Parece un consejo obvio, pero a veces se nos olvida decir que sí a las oportunidades y estar abiertos a los nuevos escenarios, personas y experiencias. Una buena idea para pasar el tiempo es ir a festivales de música, museos, conciertos, ferias, y si eres de actividades más tranquilas o de menos esfuerzo físico, puedes ir al parque a hacer un picnic o a almorzar en un restaurante de sushi all you can eat (a mí me encanta el sushi), o a un restaurante de comida tradicional.

Esfuérzate en estudiar, pero también deja tiempo para disfrutar.

Confieso que esta imagen me ha dado mucha hambre. Vía Mslovejoy.

Ve de viaje

En mi opinión, irse de viaje es como viajar a otro mundo a donde nadie sabe quién eres y tus responsabilidades quedan atrás. Si tienes la oportunidad de explorar, ya sea dentro o fuera del país en el que realizas tus estudios, hazlo. Aprovecha los fines de semana, vacaciones, feriados… y todo el tiempo que te quede libre para ello.

A veces, incluso el viaje en un medio de transporte específico puede ser, en sí, una gran experiencia. Así como lo fue mi primera vez en tren. Vía Queens of vintage.

Recuerda tu cultura y compártela con otros

Realiza actividades en torno a algo que lleves contigo desde tu país natal. Y por “algo” me refiero a comida. Y es que es muy probable que en tu nuevo destino no encuentres alimentos de tu país, así que te recomiendo llevar todo lo posible (que sea permitido a bordo, claro).

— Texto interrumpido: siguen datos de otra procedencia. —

-- ==== Sys2Proof/Word.lean ====
section
/-! DEFINITION. The word and byte types of the block. -/

namespace Sys2Proof

/-- `u32` of rule R10 (00_scope.md): the width of every operation word, register and memory access. -/
abbrev Word := BitVec 32

/-- One byte of the byte-addressed buffer memory (rule R60). -/
abbrev Byte := BitVec 8

end Sys2Proof
end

Hazte acompañar de tus galletas y salsa favoritas, especias y productos tradicionales, así como de otros alimentos que te pueden hacer feliz en un día triste en que extrañes tu tierra natal. Y no te olvides de compartir tus provisiones… será una excelente oportunidad para generar plática, hablar sobre la familia y tu cultura, y para hacer nuevos amigos.

Sé tú misma

Sé quien eres y te sorprenderás con lo que te regresa el universo. No tienes que fingir ser otra persona para tener amigos, o hacer algo que no te guste para adaptarte. Estar en un país diferente al de origen te libera de múltiples ataduras… pero no por eso olvides quién eres. Sé fiel a ti. Siempre.

Sé tú, no ellos. Vía The funny beaver.

Al final del día, la experiencia la formas tú. No importa quién o qué se ponga en el camino. Recuerda: tú eres la que dicta ese destino. Estudiar afuera es mucho más que una oportunidad y, para pasarlo de lo mejor, no olvides ser fiel a ti misma, priorizar tu salud, divertirte y, sobre todo, aprender (de los estudios y de la vida).

Espero que esta guía te ayude a sobrevivir ese proceso confuso y estresante, pero liberador y maravilloso, que es irte a estudiar fuera de tu país.